## EXERCISE BRIEF:
Repeat exactly the lines of the entries below from the one with "Word), 4 ≤ rlist.toNat →" through the one with "let lastWord := (v (n - 1)).toNat", both ends included, and nothing else.
*** THE DATA ***
/-- The code of an instruction (the encoding line of its rule). -/
def encode : Instr → Code
  | .add rd rs1 rs2 => .word (encR 0b0000000#7 rs2 rs1 0b000#3 rd 0b0110011#7)
  | .sub rd rs1 rs2 => .word (encR 0b0100000#7 rs2 rs1 0b000#3 rd 0b0110011#7)
  | .sll rd rs1 rs2 => .word (encR 0b0000000#7 rs2 rs1 0b001#3 rd 0b0110011#7)
  | .slt rd rs1 rs2 => .word (encR 0b0000000#7 rs2 rs1 0b010#3 rd 0b0110011#7)
  | .sltu rd rs1 rs2 => .word (encR 0b0000000#7 rs2 rs1 0b011#3 rd 0b0110011#7)
  | .xor rd rs1 rs2 => .word (encR 0b0000000#7 rs2 rs1 0b100#3 rd 0b0110011#7)
  | .srl rd rs1 rs2 => .word (encR 0b0000000#7 rs2 rs1 0b101#3 rd 0b0110011#7)
  | .sra rd rs1 rs2 => .word (encR 0b0100000#7 rs2 rs1 0b101#3 rd 0b0110011#7)
  | .or rd rs1 rs2 => .word (encR 0b0000000#7 rs2 rs1 0b110#3 rd 0b0110011#7)
  | .and rd rs1 rs2 => .word (encR 0b0000000#7 rs2 rs1 0b111#3 rd 0b0110011#7)
  | .addi rd rs1 imm => .word (encI imm rs1 0b000#3 rd 0b0010011#7)
  | .slti rd rs1 imm => .word (encI imm rs1 0b010#3 rd 0b0010011#7)
  | .sltiu rd rs1 imm => .word (encI imm rs1 0b011#3 rd 0b0010011#7)
  | .xori rd rs1 imm => .word (encI imm rs1 0b100#3 rd 0b0010011#7)
  | .ori rd rs1 imm => .word (encI imm rs1 0b110#3 rd 0b0010011#7)
  | .andi rd rs1 imm => .word (encI imm rs1 0b111#3 rd 0b0010011#7)
  | .slli rd rs1 shamt => .word (encR 0b0000000#7 shamt rs1 0b001#3 rd 0b0010011#7)
  | .srli rd rs1 shamt => .word (encR 0b0000000#7 shamt rs1 0b101#3 rd 0b0010011#7)
  | .srai rd rs1 shamt => .word (encR 0b0100000#7 shamt rs1 0b101#3 rd 0b0010011#7)
  | .lui rd imm => .word (encU imm rd 0b0110111#7)
  | .auipc rd imm => .word (encU imm rd 0b0010111#7)
  | .mul rd rs1 rs2 => .word (encR 0b0000001#7 rs2 rs1 0b000#3 rd 0b0110011#7)
  | .mulh rd rs1 rs2 => .word (encR 0b0000001#7 rs2 rs1 0b001#3 rd 0b0110011#7)
  | .mulhsu rd rs1 rs2 => .word (encR 0b0000001#7 rs2 rs1 0b010#3 rd 0b0110011#7)
  | .mulhu rd rs1 rs2 => .word (encR 0b0000001#7 rs2 rs1 0b011#3 rd 0b0110011#7)
  | .div rd rs1 rs2 => .word (encR 0b0000001#7 rs2 rs1 0b100#3 rd 0b0110011#7)
  | .divu rd rs1 rs2 => .word (encR 0b0000001#7 rs2 rs1 0b101#3 rd 0b0110011#7)
  | .rem rd rs1 rs2 => .word (encR 0b0000001#7 rs2 rs1 0b110#3 rd 0b0110011#7)
  | .remu rd rs1 rs2 => .word (encR 0b0000001#7 rs2 rs1 0b111#3 rd 0b0110011#7)
  | .andn rd rs1 rs2 => .word (encR 0b0100000#7 rs2 rs1 0b111#3 rd 0b0110011#7)
  | .orn rd rs1 rs2 => .word (encR 0b0100000#7 rs2 rs1 0b110#3 rd 0b0110011#7)
  | .xnor rd rs1 rs2 => .word (encR 0b0100000#7 rs2 rs1 0b100#3 rd 0b0110011#7)
  | .sh1add rd rs1 rs2 => .word (encR 0b0010000#7 rs2 rs1 0b010#3 rd 0b0110011#7)
  | .sh2add rd rs1 rs2 => .word (encR 0b0010000#7 rs2 rs1 0b100#3 rd 0b0110011#7)
  | .sh3add rd rs1 rs2 => .word (encR 0b0010000#7 rs2 rs1 0b110#3 rd 0b0110011#7)
  | .max rd rs1 rs2 => .word (encR 0b0000101#7 rs2 rs1 0b110#3 rd 0b0110011#7)
  | .maxu rd rs1 rs2 => .word (encR 0b0000101#7 rs2 rs1 0b111#3 rd 0b0110011#7)
  | .min rd rs1 rs2 => .word (encR 0b0000101#7 rs2 rs1 0b100#3 rd 0b0110011#7)
  | .minu rd rs1 rs2 => .word (encR 0b0000101#7 rs2 rs1 0b101#3 rd 0b0110011#7)
  | .rol rd rs1 rs2 => .word (encR 0b0110000#7 rs2 rs1 0b001#3 rd 0b0110011#7)
  | .ror rd rs1 rs2 => .word (encR 0b0110000#7 rs2 rs1 0b101#3 rd 0b0110011#7)
  | .rori rd rs1 shamt => .word (encR 0b0110000#7 shamt rs1 0b101#3 rd 0b0010011#7)
  | .bclr rd rs1 rs2 => .word (encR 0b0100100#7 rs2 rs1 0b001#3 rd 0b0110011#7)
  | .bclri rd rs1 shamt => .word (encR 0b0100100#7 shamt rs1 0b001#3 rd 0b0010011#7)
  | .bext rd rs1 rs2 => .word (encR 0b0100100#7 rs2 rs1 0b101#3 rd 0b0110011#7)
  | .bexti rd rs1 shamt => .word (encR 0b0100100#7 shamt rs1 0b101#3 rd 0b0010011#7)
  | .binv rd rs1 rs2 => .word (encR 0b0110100#7 rs2 rs1 0b001#3 rd 0b0110011#7)
  | .binvi rd rs1 shamt => .word (encR 0b0110100#7 shamt rs1 0b001#3 rd 0b0010011#7)
  | .bset rd rs1 rs2 => .word (encR 0b0010100#7 rs2 rs1 0b001#3 rd 0b0110011#7)
  | .bseti rd rs1 shamt => .word (encR 0b0010100#7 shamt rs1 0b001#3 rd 0b0010011#7)
  | .clmul rd rs1 rs2 => .word (encR 0b0000101#7 rs2 rs1 0b001#3 rd 0b0110011#7)
  | .clmulh rd rs1 rs2 => .word (encR 0b0000101#7 rs2 rs1 0b011#3 rd 0b0110011#7)
  | .clmulr rd rs1 rs2 => .word (encR 0b0000101#7 rs2 rs1 0b010#3 rd 0b0110011#7)
  | .pack rd rs1 rs2 => .word (encR 0b0000100#7 rs2 rs1 0b100#3 rd 0b0110011#7)
  | .packh rd rs1 rs2 => .word (encR 0b0000100#7 rs2 rs1 0b111#3 rd 0b0110011#7)
  | .clz rd rs1 => .word (encR 0b0110000#7 0b00000#5 rs1 0b001#3 rd 0b0010011#7)
  | .ctz rd rs1 => .word (encR 0b0110000#7 0b00001#5 rs1 0b001#3 rd 0b0010011#7)
  | .cpop rd rs1 => .word (encR 0b0110000#7 0b00010#5 rs1 0b001#3 rd 0b0010011#7)
  | .sextB rd rs1 => .word (encR 0b0110000#7 0b00100#5 rs1 0b001#3 rd 0b0010011#7)
  | .sextH rd rs1 => .word (encR 0b0110000#7 0b00101#5 rs1 0b001#3 rd 0b0010011#7)
  | .zip rd rs1 => .word (encR 0b0000100#7 0b01111#5 rs1 0b001#3 rd 0b0010011#7)
  | .unzip rd rs1 => .word (encR 0b0000100#7 0b01111#5 rs1 0b101#3 rd 0b0010011#7)
  | .brev8 rd rs1 => .word (encR 0b0110100#7 0b00111#5 rs1 0b101#3 rd 0b0010011#7)
  | .orcB rd rs1 => .word (encR 0b0010100#7 0b00111#5 rs1 0b101#3 rd 0b0010011#7)
  | .rev8 rd rs1 => .word (encR 0b0110100#7 0b11000#5 rs1 0b101#3 rd 0b0010011#7)
  | .beq rs1 rs2 off => .word (encB off rs2 rs1 0b000#3 0b1100011#7)
  | .bne rs1 rs2 off => .word (encB off rs2 rs1 0b001#3 0b1100011#7)
  | .blt rs1 rs2 off => .word (encB off rs2 rs1 0b100#3 0b1100011#7)
  | .bge rs1 rs2 off => .word (encB off rs2 rs1 0b101#3 0b1100011#7)
  | .bltu rs1 rs2 off => .word (encB off rs2 rs1 0b110#3 0b1100011#7)
  | .bgeu rs1 rs2 off => .word (encB off rs2 rs1 0b111#3 0b1100011#7)
  | .jal rd off => .word (encJ off rd 0b1101111#7)
  | .jalr rd rs1 imm => .word (encI imm rs1 0b000#3 rd 0b1100111#7)
  | .lb rd rs1 imm => .word (encI imm rs1 0b000#3 rd 0b0000011#7)
  | .lh rd rs1 imm => .word (encI imm rs1 0b001#3 rd 0b0000011#7)
  | .lw rd rs1 imm => .word (encI imm rs1 0b010#3 rd 0b0000011#7)
  | .lbu rd rs1 imm => .word (encI imm rs1 0b100#3 rd 0b0000011#7)
  | .lhu rd rs1 imm => .word (encI imm rs1 0b101#3 rd 0b0000011#7)
  | .sb rs1 rs2 imm => .word (encS imm rs2 rs1 0b000#3 0b0100011#7)
  | .sh rs1 rs2 imm => .word (encS imm rs2 rs1 0b001#3 0b0100011#7)
  | .sw rs1 rs2 imm => .word (encS imm rs2 rs1 0b010#3 0b0100011#7)
  | .lrW rd rs1 aq rl => .word (encAmo 0b00010#5 aq rl 0b00000#5 rs1 rd)
  | .scW rd rs1 rs2 aq rl => .word (encAmo 0b00011#5 aq rl rs2 rs1 rd)
  | .amoswapW rd rs1 rs2 aq rl => .word (encAmo 0b00001#5 aq rl rs2 rs1 rd)
  | .amoaddW rd rs1 rs2 aq rl => .word (encAmo 0b00000#5 aq rl rs2 rs1 rd)
  | .amoxorW rd rs1 rs2 aq rl => .word (encAmo 0b00100#5 aq rl rs2 rs1 rd)
  | .amoandW rd rs1 rs2 aq rl => .word (encAmo 0b01100#5 aq rl rs2 rs1 rd)
  | .amoorW rd rs1 rs2 aq rl => .word (encAmo 0b01000#5 aq rl rs2 rs1 rd)
  | .amominW rd rs1 rs2 aq rl => .word (encAmo 0b10000#5 aq rl rs2 rs1 rd)
  | .amomaxW rd rs1 rs2 aq rl => .word (encAmo 0b10100#5 aq rl rs2 rs1 rd)
  | .amominuW rd rs1 rs2 aq rl => .word (encAmo 0b11000#5 aq rl rs2 rs1 rd)
  | .amomaxuW rd rs1 rs2 aq rl => .word (encAmo 0b11100#5 aq rl rs2 rs1 rd)
  | .csrrw rd rs1 csr => .word (encI csr rs1 0b001#3 rd 0b1110011#7)
  | .csrrs rd rs1 csr => .word (encI csr rs1 0b010#3 rd 0b1110011#7)
  | .csrrc rd rs1 csr => .word (encI csr rs1 0b011#3 rd 0b1110011#7)
  | .csrrwi rd uimm csr => .word (encI csr uimm 0b101#3 rd 0b1110011#7)
  | .csrrsi rd uimm csr => .word (encI csr uimm 0b110#3 rd 0b1110011#7)
  | .csrrci rd uimm csr => .word (encI csr uimm 0b111#3 rd 0b1110011#7)
  | .ecall => .word 0x00000073#32
  | .ebreak => .word 0x00100073#32
  | .mret => .word 0x30200073#32
  | .fence fm pred succ rs1 rd => .word (encFence fm pred succ rs1 rd)
  | .fenceI imm rs1 rd => .word (encI imm rs1 0b001#3 rd 0b0001111#7)
  | .h3Bextm rd rs1 rs2 size => .word (encBextm size rs2 rs1 0b000#3 rd)
  | .h3Bextmi rd rs1 shamt size => .word (encBextm size shamt rs1 0b100#3 rd)
  | .illegal16 => .half 0x0000#16
  | .cAddi4spn rd uimm => .half (encAddi4spn uimm rd)
  | .cLw rd rs1 uimm => .half (encCls 0b010#3 uimm rs1 rd)
  | .cSw rs1 rs2 uimm => .half (encCls 0b110#3 uimm rs1 rs2)
  | .cAddi rd imm => .half (encCi 0b000#3 imm rd 0b01#2)
  | .cJal off => .half (encCj 0b001#3 off)
  | .cLi rd imm => .half (encCi 0b010#3 imm rd 0b01#2)
  | .cLui rd imm => .half (encCi 0b011#3 imm rd 0b01#2)
  | .cAddi16sp imm => .half (encAddi16sp imm)
  | .cSrli rd shamt => .half (encCbAlu 0b0#1 0b00#2 rd shamt)
  | .cSrai rd shamt => .half (encCbAlu 0b0#1 0b01#2 rd shamt)
  | .cAndi rd imm => .half (encCbAlu (imm.extractLsb' 5 1) 0b10#2 rd (imm.extractLsb' 0 5))
  | .cSub rd rs2 => .half (encCa rd 0b00#2 rs2)
  | .cXor rd rs2 => .half (encCa rd 0b01#2 rs2)
  | .cOr rd rs2 => .half (encCa rd 0b10#2 rs2)
  | .cAnd rd rs2 => .half (encCa rd 0b11#2 rs2)
  | .cJ off => .half (encCj 0b101#3 off)
  | .cBeqz rs1 off => .half (encCb 0b110#3 rs1 off)
  | .cBnez rs1 off => .half (encCb 0b111#3 rs1 off)
  | .cSlli rd shamt => .half (encCi 0b000#3 (0b0#1 ++ shamt) rd 0b10#2)
  | .cLwsp rd uimm => .half (encLwsp rd uimm)
  | .cJr rs1 => .half (encCr 0b0#1 rs1 0b00000#5)
  | .cMv rd rs2 => .half (encCr 0b0#1 rd rs2)
  | .cEbreak => .half 0x9002#16
  | .cJalr rs1 => .half (encCr 0b1#1 rs1 0b00000#5)
  | .cAdd rd rs2 => .half (encCr 0b1#1 rd rs2)
  | .cSwsp rs2 uimm => .half (encSwsp rs2 uimm)
  | .cmPush rlist spimm => .half (encCmpp 0b11000#5 rlist spimm)
  | .cmPop rlist spimm => .half (encCmpp 0b11010#5 rlist spimm)
  | .cmPopretz rlist spimm => .half (encCmpp 0b11100#5 rlist spimm)
  | .cmPopret rlist spimm => .half (encCmpp 0b11110#5 rlist spimm)
  | .cmMvsa01 r1s r2s => .half (encCmmv 0b01#2 r1s r2s)
  | .cmMva01s r1s r2s => .half (encCmmv 0b11#2 r1s r2s)
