/-- The frame of a PUSH in RAM (R455): when every element lies in the window it completes, word number k stands at
`sp - 4 (k + 1)`, every byte outside those words reads as before, and MEM is not asked. -/
def Obligations.PushFrameInRam : Prop :=
  ∀ (s : State) (rlist : BitVec 4) (spimm : BitVec 2), 4 ≤ rlist.toNat → s.ram.wf = true →
    (s.readReg sp).toNat % 4 = 0 →
    let n := (listedRegs rlist).length
    let addr (k : Nat) : Word := s.readReg sp - BitVec.ofNat 32 (4 * (k + 1))
    (∀ k < n, s.inRam (addr k) = true) →
    ∃ t, exec (.cmPush rlist spimm) s = .next t ∧ t.mem = s.mem
      ∧ (∀ k < n, ramRead t.ram .word (addr k).toNat = s.readReg ((listedRegs rlist).getD k 0#5))
      ∧ ∀ a, (∀ k < n, a < (addr k).toNat ∨ (addr k).toNat + 4 ≤ a) → t.ram.read a = s.ram.read a

/-- POP, POPRET, POPRETZ when every load succeeds (R457, R458, R459): each listed register takes its word, `sp` takes
`sp + stack_adj`, `pc` advances by 2 or takes the loaded ra with bit 0 cleared (the spec's own decision D8), POPRETZ also clears
a0; nothing else changes. -/
def Obligations.PopLoadsAndReturns : Prop :=
  ∀ (s : State) (rlist : BitVec 4) (spimm : BitVec 2) (u : Nat → State) (v : Nat → Word), 4 ≤ rlist.toNat →
    let top : Word := s.readReg sp + BitVec.ofNat 32 (stackAdjustment rlist spimm)
    let n := (listedRegs rlist).length
    let lastWord := (v (n - 1)).toNat
    (s.readReg sp).toNat % 4 = 0 → u 0 = s → PopsOk top u v n →
    Runs (.half (0b10111010#8 ++ rlist ++ spimm ++ 0b10#2)) (.cmPop rlist spimm) s (fun t =>
      Popped rlist top v s t ∧ t.pc = s.pc + 2#32 ∧ KeepsSystem s t ∧ KeepsRam s t ∧ t.mem = (u n).mem)
    ∧ Runs (.half (0b10111110#8 ++ rlist ++ spimm ++ 0b10#2)) (.cmPopret rlist spimm) s (fun t =>
      Popped rlist top v s t ∧ t.pc = BitVec.ofNat 32 (lastWord - lastWord % 2) ∧ KeepsSystem s t
        ∧ KeepsRam s t ∧ t.mem = (u n).mem)
    ∧ Runs (.half (0b10111100#8 ++ rlist ++ spimm ++ 0b10#2)) (.cmPopretz rlist spimm) s (fun t =>
      t.readReg 10#5 = 0#32 ∧ (∀ r, r ≠ 10#5 → r ≠ sp → r ∉ listedRegs rlist → t.readReg r = s.readReg r)
        ∧ t.readReg sp = top ∧ (∀ k < n, t.readReg ((listedRegs rlist).getD k 0#5) = v k)
        ∧ t.pc = BitVec.ofNat 32 (lastWord - lastWord % 2) ∧ KeepsSystem s t
        ∧ KeepsRam s t ∧ t.mem = (u n).mem)

/-- POP, POPRET, POPRETZ that fault (R454, R460): a misaligned `sp` gives `LOAD_ALIGN` before any access; the first word that cannot be
read gives `LOAD_FAULT`, with `sp`, the return and a0 as if not executed; each register loaded before it holds its old or its
loaded value, and every other register keeps its value. Which of the two is a free value (the spec's decision D11, log entry 3):
the statement holds for both. -/
def Obligations.PopFaults : Prop :=
  ∀ (s : State) (rlist : BitVec 4) (spimm : BitVec 2), 4 ≤ rlist.toNat →
    ∀ i ∈ [Instr.cmPop rlist spimm, .cmPopret rlist spimm, .cmPopretz rlist spimm],
    let top : Word := s.readReg sp + BitVec.ofNat 32 (stackAdjustment rlist spimm)
    ((s.readReg sp).toNat % 4 ≠ 0 → Traps i s .loadAlign)
    ∧ ((s.readReg sp).toNat % 4 = 0 →
      ∀ (u : Nat → State) (v : Nat → Word) (m : Nat) (w : State), u 0 = s → m < (listedRegs rlist).length →
      PopsOk top u v m → (u m).memRead .word (top - BitVec.ofNat 32 (4 * (m + 1))) = (none, w) →
      ∃ t, exec i s = .next t ∧ t.mcause = 5#32 ∧ t.mepc = s.pc ∧ t.priv = .M
        ∧ (∀ b < 32, t.mstatus.getLsbD b = if b = 3 then false else if b = 7 then s.mstatus.getLsbD 7 || s.mstatus.getLsbD 3
            else if b = 11 ∨ b = 12 then s.priv == .M else s.mstatus.getLsbD b)
        ∧ t.pc = s.mtvec &&& 0xFFFFFFFE#32 ∧ t.reserved = s.reserved ∧ t.pending = s.pending
        ∧ (∀ r, r ≠ Csr.mstatus → r ≠ Csr.mepc → r ≠ Csr.mcause → t.csrValue r = s.csrValue r)
        ∧ KeepsRam s t ∧ t.mem = w.mem
        ∧ (∀ r, r ∉ (listedRegs rlist).take m → t.readReg r = s.readReg r)
        ∧ ∀ k < m, t.readReg ((listedRegs rlist).getD k 0#5) = s.readReg ((listedRegs rlist).getD k 0#5)
            ∨ t.readReg ((listedRegs rlist).getD k 0#5) = v k)

/-- MVSA01 and MVA01S (R461, R462) with the selectors of R453, both sources read before either write; `pc` advances by 2 and nothing
else changes. MVSA01 needs two different selectors (the spec's own decision D24). -/
def Obligations.PairedMoveResults : Prop :=
  ∀ (s : State) (r1 r2 : ShortReg),
    let m (raw : ShortReg) : Reg := BitVec.ofNat 5 (raw.toNat + 8 + 8 * if raw.toNat < 2 then 0 else 1)
    (r1 ≠ r2 → Runs (.half (0b101011#6 ++ r1 ++ 0b01#2 ++ r2 ++ 0b10#2)) (.cmMvsa01 r1 r2) s (fun t =>
      (∀ r, t.readReg r = if r = m r1 then s.readReg 10#5 else if r = m r2 then s.readReg 11#5 else s.readReg r)
      ∧ t.pc = s.pc + 2#32 ∧ KeepsSystem s t ∧ KeepsMemory s t))
    ∧ Runs (.half (0b101011#6 ++ r1 ++ 0b11#2 ++ r2 ++ 0b10#2)) (.cmMva01s r1 r2) s (fun t =>
      (∀ r, t.readReg r = if r = 10#5 then s.readReg (m r1) else if r = 11#5 then s.readReg (m r2) else s.readReg r)
      ∧ t.pc = s.pc + 2#32 ∧ KeepsSystem s t ∧ KeepsMemory s t)

/-- The duality of R463 in RAM: after a PUSH that completes, a POP with the same list and adjustment, from any state that has the
memory, the window and the `sp` the PUSH left, completes and restores the listed registers and `sp`, whatever the other registers
held; and MVSA01 followed by MVA01S with the same operands restores a0 and a1. The spec marks the addresses as its inference. -/
def Obligations.PushPopDuality : Prop :=
  (∀ (s t t' : State) (rlist : BitVec 4) (spimm : BitVec 2), 4 ≤ rlist.toNat → s.ram.wf = true →
    (∀ k < (listedRegs rlist).length, s.inRam (s.readReg sp - BitVec.ofNat 32 (4 * (k + 1))) = true) →
    (s.readReg sp).toNat % 4 = 0 → exec (.cmPush rlist spimm) s = .next t →
    t'.ram = t.ram → t'.cfg = t.cfg → t'.readReg sp = t.readReg sp →
    ∃ u, exec (.cmPop rlist spimm) t' = .next u ∧ u.readReg sp = s.readReg sp
      ∧ (∀ r ∈ listedRegs rlist, u.readReg r = s.readReg r)
      ∧ ∀ r, r ≠ sp → r ∉ listedRegs rlist → u.readReg r = t'.readReg r)
  ∧ (∀ (s t : State) (r1 r2 : ShortReg), r1 ≠ r2 → exec (.cmMvsa01 r1 r2) s = .next t →
    ∃ u, exec (.cmMva01s r1 r2) t = .next u ∧ u.readReg 10#5 = s.readReg 10#5 ∧ u.readReg 11#5 = s.readReg 11#5)
end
*** End of THE DATA ***
## EXERCISE RESPONSE:
  ∀ (s : State) (rlist : BitVec 4) (spimm : BitVec 2) (u : Nat → State) (v : Nat → Word), 4 ≤ rlist.toNat →
    let top : Word := s.readReg sp + BitVec.ofNat 32 (stackAdjustment rlist spimm)
    let n := (listedRegs rlist).length
    let lastWord := (v (n - 1)).toNat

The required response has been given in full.